Book Spans "Human Uniqueness" and Language-Enabled Animals

In addition to a chapter surveying the history of animals on the University of Iowa campus, other chapters of Trachsel's book include an analysis of neurolinguistic claims of “human uniqueness” and critical responses from lab scientists who work with “language-enabled” apes, dolphins, and parrots. Another chapter examines human communication with other animals outside of laboratory settings, and another looks at scientists’ relationships to their non-human animal subjects.

Trachsel views educators as the most important audience for the book. She hopes the work will motivate them to explore and exercise their own biophilia and to discover ways to help their students do the same.

Returning to non-human species on the University of Iowa campus, Trachsel muses over the recently escaped goat and all of the ways that people got involved in the short-lived story: “PETA was concerned about the well-being of the goat—that he was cold and hungry. But then a researcher from Iowa State commented that goats are both very hardy and very clever. Other people used the goat as comic relief, putting up wanted signs around campus. Clearly many people were interested in the story.”

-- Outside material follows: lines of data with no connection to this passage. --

theorem witness_GarbagePrefixIsRecovered :
    run.phase = .run ∧ run.pass = false ∧ run.rxbuf = [] ∧
    (∀ cap, run.cfg.rxbufCap = some cap → ([0x00, 0xFF, 0xAA, 0x13] : List Byte).length + f1.length ≤ cap) ∧
    ValidFrame run.cfg run.cfg.markDec f1 ∧
    (∀ o, o < ([0x00, 0xFF, 0xAA, 0x13] : List Byte).length →
      ¬ (([0x00, 0xFF, 0xAA, 0x13] ++ f1).getD o 0 = run.cfg.markDec.1 ∧
        ([0x00, 0xFF, 0xAA, 0x13] ++ f1).getD (o + 1) 0 = run.cfg.markDec.2)) :=
  ⟨rfl, rfl, rfl, fun _ h => (by cases h), valid_f1, by decide⟩
/-- Cut inside the header, and after the last byte. -/
theorem witness_SplitFrameIsReassembled :
    run.phase = .run ∧ run.pass = false ∧ run.rxbuf = [] ∧ run.cfg.incompletePolicy = .hold ∧
    (∀ cap, run.cfg.rxbufCap = some cap → ([0xAA, 0x55] : List Byte).length + (f1.drop 2).length ≤ cap) ∧
    ValidFrame run.cfg run.cfg.markDec ([0xAA, 0x55] ++ f1.drop 2) ∧
    ValidFrame run.cfg run.cfg.markDec (f1 ++ []) :=
  ⟨rfl, rfl, rfl, rfl, fun _ h => (by cases h), valid_f1, valid_f1⟩
theorem witness_ChunkingDoesNotMatter :
    holdingHead.phase = .run ∧ holdingHead.cfg.incompletePolicy = .hold ∧
    (∀ cap, holdingHead.cfg.rxbufCap = some cap →
      holdingHead.rxbuf.length + ([0x02] : List Byte).length + ([0x03, 0xC3] : List Byte).length ≤ cap) :=
  ⟨rfl, rfl, fun _ h => by cases h⟩
theorem witness_FailedChecksumIsReportedOnce :
    run.phase = .run ∧ run.pass = false ∧ run.rxbuf = [] ∧
    (∀ cap, run.cfg.rxbufCap = some cap → f1Bad.length ≤ cap) ∧
    Framed run.cfg run.cfg.markDec f1Bad ∧ f1Bad.getLast? ≠ some (ck run.cfg f1Bad.dropLast) :=
  ⟨rfl, rfl, rfl, fun _ h => (by cases h), by unfold Framed; decide +kernel, by decide +kernel⟩
/-- The first byte that may be damaged (the command byte) and the last (the checksum byte). -/
theorem witness_FlippedBitIsReportedOnce :
    run.phase = .run ∧ run.pass = false ∧ run.rxbuf = [] ∧
    (∀ cap, run.cfg.rxbufCap = some cap → 3 + 4 + 1 ≤ cap) ∧
    ValidFrame run.cfg run.cfg.markDec ([0xAA, 0x55, 0x08] ++ [0x10] ++ [0x01, 0x02, 0x03, 0xC3]) ∧
    3 ≤ ([0xAA, 0x55, 0x08] : List Byte).length ∧
    ValidFrame run.cfg run.cfg.markDec ([0xAA, 0x55, 0x08, 0x10, 0x01, 0x02, 0x03] ++ [0xC3] ++ []) :=
  ⟨rfl, rfl, rfl, fun _ h => (by cases h), valid_f1, by decide, valid_f1⟩
/-- Two dead offsets, one by its own byte and one by the byte after it; then an empty push. -/
theorem witness_DeadPrefixDoesNotMatter :
    ∃ u, ({ run with rxbuf := [0x09, 0xAA, 0x00] } : State).phase = .run ∧ 2 ≤ ([0x09, 0xAA, 0x00] : List Byte).length ∧
      (∀ o, o < 2 → Dead run.cfg [0x09, 0xAA, 0x00] o) ∧
      pushAll [[]] { run with rxbuf := [0x09, 0xAA, 0x00] } = .next u ∧ u.flt.rxovf = false := by
  refine ⟨_, rfl, by decide, ?_, rfl, by decide⟩
  intro o ho
  match o, ho with
  | 0, _ => exact .inl ⟨0x09, rfl, by decide⟩
  | 1, _ => exact .inr (.inl ⟨0x00, rfl, by decide⟩)
theorem witness_LiveHeadBoundsTheBuffer :
    Inv holdingHead ∧ holdingHead.pass = false ∧ ¬ Dead holdingHead.cfg holdingHead.rxbuf 0 := by
  refine ⟨inv_holding _ no_candidate_in_head, rfl, ?_⟩
  rintro (⟨x, e, h⟩ | ⟨x, e, h⟩ | ⟨x, e, h⟩) <;> cases e <;> revert h <;> decide
theorem witness_WakeAcqTakesAtMostOne :
    ({ run with wakeCnt := 1 } : State).wakeCnt = 0 + 1 ∧ State.reset.wakeCnt = 0 := by decide

/-- A request alone. -/
def asking (opsel : BitVec 4) : State := { run with cmdPort := [⟨opsel, Operands.none⟩] }

theorem witness_StepRunsTheRequest :
    (asking 0xB).cmdPort = [⟨0xB, Operands.none⟩] ∧ readyAgents (asking 0xB) = [.caller] ∧
    (0xB : BitVec 4).toNat ∉ [0xC, 0xD, 0xE] := by decide
theorem witness_StepRunsTheIoContext :
    readyAgents holdingF1 = [.io] ∧ holdingF1.pass = true ∧
    readyAgents { run with rxPort := [[0xAA]] } = [.io] ∧ run.pass = false ∧
    readyAgents (asking 0xC) = [.caller] ∧ (0xC : BitVec 4).toNat ∈ [0xC, 0xD, 0xE] ∧
    (0xE : BitVec 4).toNat ∈ [0xC, 0xD, 0xE] := by decide
theorem witness_StepServesTheOutsideLines :
    readyAgents { run with rstPin := true } = [.resetInput] ∧ readyAgents { run with closeReq := true } = [.channelClose] ∧
    readyAgents run = [] := by decide
/-- An open pass; two chunks waiting, the first of them a whole frame. -/
theorem witness_StepsOfAPushAreThePush :
    holdingF1.cmdPort = [] ∧ holdingF1.rstPin = false ∧ holdingF1.closeReq = false ∧ holdingF1.pass = true ∧
    (∃ chunk rest, ({ run with rxPort := [f1, [0xAA]] } : State).rxPort = chunk :: rest) ∧
    run.cmdPort = [] ∧ run.rstPin = false ∧ run.closeReq = false ∧ run.pass = false :=
  ⟨rfl, rfl, rfl, rfl, ⟨_, _, rfl⟩, rfl, rfl, rfl, rfl⟩
/-- A read of the latch inside a pass; a transmission outside one; a chunk, the reset input and the close, all waiting
together with a request. -/
def busy : State :=
  { run with cmdPort := [⟨0x2, { Operands.none with flag := true }⟩], rxPort := [[0xAA]], rstPin := true, closeReq := true }
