-- ==== Sys2Proof/Machine/Display.lean ====
section
/-!
DEFINITION. The display multiplexer's scan logic: `REFRESH` (42_display_mux.md R140) and its variant with a blank slot
(R141), which is not the hardware's behaviour.
-/
namespace Sys2Proof.Machine

/-- The cursor after position `p` of `n` scan positions (R140). -/
def nextSlot (n p : Nat) : BitVec 3 := BitVec.ofNat 3 ((p + Config.digitsPerTick) % n)

/-- `REFRESH()` with the segment table `tbl` and `n` scan positions: R140 with the parameter `SEG_TABLE` as an argument
(30_encoding.md R89), and for `n = 7` the blank slot of R141. A cursor that is no scan position and a buffer element
above 9 are met in no reachable state and fault (93 U11, U12). -/
def refreshWith (tbl : SegTable) (n : Nat) (s : State) : Except Fault State :=
  if s.cur.toNat < n then
    match s.db.get? s.cur.toNat with
    | none => .ok (s.showDigit segBlank 0 (nextSlot n s.cur.toNat))
    | some d =>
      match segLookup tbl d with
      | none => .error .digitOutOfRange
      | some p => .ok (s.showDigit p (selectorOf s.cur.toNat) (nextSlot n s.cur.toNat))
  else .error .cursorOutOfRange

/-- `REFRESH()` (R140) at the reference parameters: the table of 30_encoding.md R89 and `N_SLOTS = 6`. -/
def refresh (s : State) : Except Fault State := refreshWith segReference Config.nSlots s

end Sys2Proof.Machine
end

Pockets of Acceptable Presence

Trachsel is heartened that there are increasingly more pockets of acceptable animal presence on university campuses, including the University of Iowa’s therapy dog visits during finals week, sponsored by the student group PAWS.  She also points to field work and applied study programs such as Eastern Kentucky University’s Minor in Horses, Humans, and Health and an anthrozoology program at Carroll College in Montana that explores the human-animal bond.

Closer to home, Trachsel imagines an Animal Studies curriculum that partners the University of Iowa with the College of Veterinary Medicine at Iowa State University. Such a program could allow students to learn about the natural world by studying and developing their relationships with other animals.